YOUR TASK: Across the entries below, work out how many lines contain "eccKinds". Respond with the number and no other text.

RECORD EXTRACTS:
/-- The hypotheses of `Obligations.UsbRequestsTakeEffect` can be met. -/
theorem witness_UsbRequestsTakeEffect :
    (∃ (s : State) (recipient : Nat), s.usbLive = true ∧ recipient < 32)
    ∧ (∃ (s : State) (recipient : Nat), s.usbLive = true ∧ recipient < 32)
    ∧ (∃ (s : State), s.usbLive = true)
    ∧ (∃ (s : State), s.usbLive = true)
    ∧ (∃ (s : State), s.usbLive = true)
    ∧ (∃ (s : State), s.usbLive = true)
    ∧ (∃ (s : State), s.usbLive = true)
    ∧ (∃ (s : State), s.usbLive = true)
    ∧ (∃ (s : State), s.usbLive = true)
    ∧ (∃ (s : State), s.usbLive = true)
    ∧ (∃ (s : State) (hdr : List Byte), s.tunnelOpen = true ∧ s.usb.test = 0 ∧ s.usb.reqs = [] ∧ leAt hdr 0 1 ≠ 2)
    ∧ (∃ (s : State) (hdr : List Byte) (data : List Byte), s.tunnelOpen = true ∧ s.usb.test = 0 ∧ s.usb.reqs = []
        ∧ leAt hdr 0 1 = 2 ∧ 16 + data.length ≤ 4096)
    ∧ (∃ (s : State), s.usbState ≠ 0)
    ∧ (∃ (s : State), s.usbLive = true)
    ∧ (∃ (s : State), s.usbState = 4)
    ∧ (∃ (s : State), s.usbState = 4 ∧ s.on pgUSB USB_STAT_RWAKE_EN = true
        ∧ (s.rd pgUSB USB_WAKE_REASON_REASON &&& (s.word pgUSB 0x108).toNat % 16) ≠ 0 ∧ s.usb.suspAt + 5000000 ≤ s.now)
    ∧ (∃ (s : State) (t : Nat), s.usb.lockEnd = some t)
    ∧ (∃ (s : State) (recipient : Nat), s.usbLive = true ∧ recipient < 32)
    ∧ (∃ (s : State) (recipient : Nat), s.usbLive = true ∧ recipient < 32)
    ∧ (∃ (s : State) (recipient : Nat), s.usbLive = true ∧ recipient < 32)
    ∧ (∃ (s : State) (recipient : Nat), s.usbLive = true ∧ recipient < 32)
    ∧ (∃ (s : State) (recipient : Nat), s.usbLive = true ∧ recipient < 32)
    ∧ (∃ (s : State) (recipient : Nat), s.usbLive = true ∧ recipient < 32)
    ∧ (∃ (s : State) (recipient : Nat), s.usbLive = true ∧ recipient < 32)
    ∧ (∃ (s : State) (request : Nat), s.usbLive = true ∧ request ∉ [0, 1, 3, 5, 6, 8, 9, 10, 11])
    ∧ (∃ (s : State) (recipient : Nat), s.usbLive = true ∧ 32 ≤ recipient)
    ∧ (∃ (s : State) (hdr : List Byte) (data : List Byte), s.usbState = 3 ∧ s.usb.test = 0 ∧ s.usb.halted.contains 1 = false
        ∧ s.usb.reading.isSome = true ∧ s.usb.reqs = [] ∧ (data = [] ∨ leAt hdr 0 1 = 2 ∧ 16 + data.length ≤ 4096)) :=
  ⟨⟨(w [(pgUSB, USB_STAT_STATE, 1)]), 0,
      by decide +kernel⟩,
    ⟨(w [(pgUSB, USB_STAT_STATE, 2)]), 0,
      by decide +kernel⟩,
    ⟨(w [(pgUSB, USB_STAT_STATE, 3)]),
      by decide +kernel⟩,
    ⟨sAuth,
      by decide +kernel⟩,
    ⟨({ sAuth with usb := { nonce := some ([], 0) } }),
      by decide +kernel⟩,
    ⟨(w [(pgUSB, USB_STAT_STATE, 3)]),
      by decide +kernel⟩,
    ⟨(w [(pgUSB, USB_STAT_AUTH, 1)] (w [(pgUSB, USB_STAT_STATE, 3)])),
      by decide +kernel⟩,
    ⟨(w [(pgUSB, USB_STAT_STATE, 3)]),
      by decide +kernel⟩,
    ⟨(w [(pgUSB, USB_STAT_STATE, 3)]),
      by decide +kernel⟩,
    ⟨(w [(pgUSB, USB_STAT_STATE, 3)]),
      by decide +kernel⟩,
    ⟨sTun, (tHdr 1),
      by decide +kernel⟩,
    ⟨sTun, (tHdr 2), (beBytes 4 0),
      by decide +kernel⟩,
    ⟨(w [(pgUSB, USB_STAT_STATE, 3)]),
      by decide +kernel⟩,
    ⟨(w [(pgUSB, USB_STAT_STATE, 3)]),
      by decide +kernel⟩,
    ⟨(w [(pgUSB, USB_STAT_STATE, 4)]),
      by decide +kernel⟩,
    ⟨{ ((w [(pgUSB, USB_STAT_STATE, 4), (pgUSB, USB_STAT_RWAKE_EN, 1), (pgUSB, USB_WAKE_REASON_REASON, 1)]).setWord pgUSB 0x108 1) with now := 5000000 },
      by decide +kernel⟩,
    ⟨({ (w []) with usb := { lockEnd := some 4 } }), 4,
      by decide +kernel⟩,
    ⟨(w [(pgUSB, USB_STAT_STATE, 2)]), 0,
      by decide +kernel⟩,
    ⟨(w [(pgUSB, USB_STAT_STATE, 2)]), 0,
      by decide +kernel⟩,
    ⟨(w [(pgUSB, USB_STAT_STATE, 2)]), 0,
      by decide +kernel⟩,
    ⟨(w [(pgUSB, USB_STAT_STATE, 2)]), 0,
      by decide +kernel⟩,
    ⟨(w [(pgUSB, USB_STAT_STATE, 2)]), 0,
      by decide +kernel⟩,
    ⟨(w [(pgUSB, USB_STAT_STATE, 2)]), 0,
      by decide +kernel⟩,
    ⟨(w [(pgUSB, USB_STAT_STATE, 2)]), 0,
      by decide +kernel⟩,
    ⟨(w [(pgUSB, USB_STAT_STATE, 2)]), 7,
      by decide +kernel⟩,
    ⟨(w [(pgUSB, USB_STAT_STATE, 3)]), 64,
      by decide +kernel⟩,
    ⟨({ sTun with usb := { reading := some { op := 1, seq := 0 } } }), (tHdr 1), [],
      by decide +kernel⟩⟩

/-- The hypotheses of `Obligations.FaultsAndClackTakeEffect` can be met. -/
theorem witness_FaultsAndClackTakeEffect :
    (∃ (s : State) (source : Nat) (kind : Nat) (uc : Bool) (k : Kind) (r : KindRow), s.held = []
        ∧ pageKind? (healthPage source) = some k ∧ ((kindRows k).find? (fun x => x.kind == kind) = some r)
        ∧ (r.hk != (source == 0x3F0)) = false ∧ eccKinds.contains kind = false ∧ ¬(kind = 0x0F ∧ source ≠ pgLINK)
        ∧ ¬(kind = 0x20 ∧ uc = true))
    ∧ (∃ (s : State) (t : Nat), s.flt.resetDue = some t)
    ∧ (∃ (s : State) (seq : Nat) (r : FltRec),
        (((s.fltExpire).flt.log ++ (s.fltExpire).flt.popped).find? (fun x => x.seq == seq && x.isOpen) = some r))
    ∧ (∃ (s : State) (page : Nat), (s.flt.ceUntil.get (fun _ => 0) page ≠ 0))
    ∧ (∃ (s : State), s.hkUp = true)
    ∧ (∃ (s : State) (t : Nat), s.flt.lastBeat = some t ∧ s.flt.graceEnd = none ∧ s.on pgFLT FLT_CLACK_RUN = true)
    ∧ (∃ (s : State), s.held = [])
    ∧ (∃ (s : State) (e : Nat), s.flt.graceEnd = some e)
    ∧ (∃ (s : State), s.takes pgFLT = true)
    ∧ (∃ (s : State), s.held = [])
    ∧ (∃ (s : State) (kind : Nat), s.held = [] ∧ (kind = 3 ∨ kind = 4))
    ∧ (∃ (s : State) (source : Nat) (kind : Nat) (k : Kind) (r : KindRow), s.held = []
        ∧ pageKind? (healthPage source) = some k ∧ ((kindRows k).find? (fun x => x.kind == kind) = some r)
        ∧ (r.hk != (source == 0x3F0)) = false ∧ eccKinds.contains kind = true)
    ∧ (∃ (s : State) (source : Nat) (kind : Nat) (k : Kind) (r : KindRow), s.held = []
        ∧ pageKind? (healthPage source) = some k ∧ ((kindRows k).find? (fun x => x.kind == kind) = some r)
        ∧ (r.hk != (source == 0x3F0)) = false ∧ kind = 0x20) :=
  ⟨⟨(w []), pgLINK, 0x0E, false, .link,
      (((kindRows .link).find? (fun x => x.kind == 0x0E)).getD ((kindRows .link).head (by decide))),
      by decide +kernel⟩,
    ⟨({ (w []) with flt := { resetDue := some 4 } }), 4,
      by decide +kernel⟩,
    ⟨({ (w []) with flt := { log := [flt1] } }), 9, flt1,
      by decide +kernel⟩,
    ⟨({ (w []) with flt := { ceUntil := [(pgIMG, 4)] } }), pgIMG,
      by decide +kernel⟩,
    ⟨({ (w []) with hkUp := true, flt := { lastBeat := some 0 }, now := 2000000 }),
      by decide +kernel⟩,
    ⟨({ (w [(pgFLT, FLT_CLACK_RUN, 1)]) with flt := { lastBeat := some 0 } }), 0,
      by decide +kernel⟩,
    ⟨(w []),
      by decide +kernel⟩,
    ⟨({ (w []) with flt := { graceEnd := some 4 } }), 4,
      by decide +kernel⟩,
    ⟨(w [(pgFLT, PAGE_STAT_READY, 1)]),
      by decide +kernel⟩,
    ⟨(w []),
      by decide +kernel⟩,
    ⟨(w []), 4,
      by decide +kernel⟩,
    ⟨(w []), pgIMG, 0x17, .img, (((kindRows .img).find? (fun x => x.kind == 0x17)).getD ((kindRows .img).head (by decide))),
      by decide +kernel⟩,
    ⟨(w []), (lanePg 0), 0x20, ((pageKind? (lanePg 0)).getD .lane),
        (((kindRows .lane).find? (fun x => x.kind == 0x20)).getD ⟨0, 0, 0, 0, false⟩),
      by decide +kernel⟩⟩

EXERCISE ANSWER: 2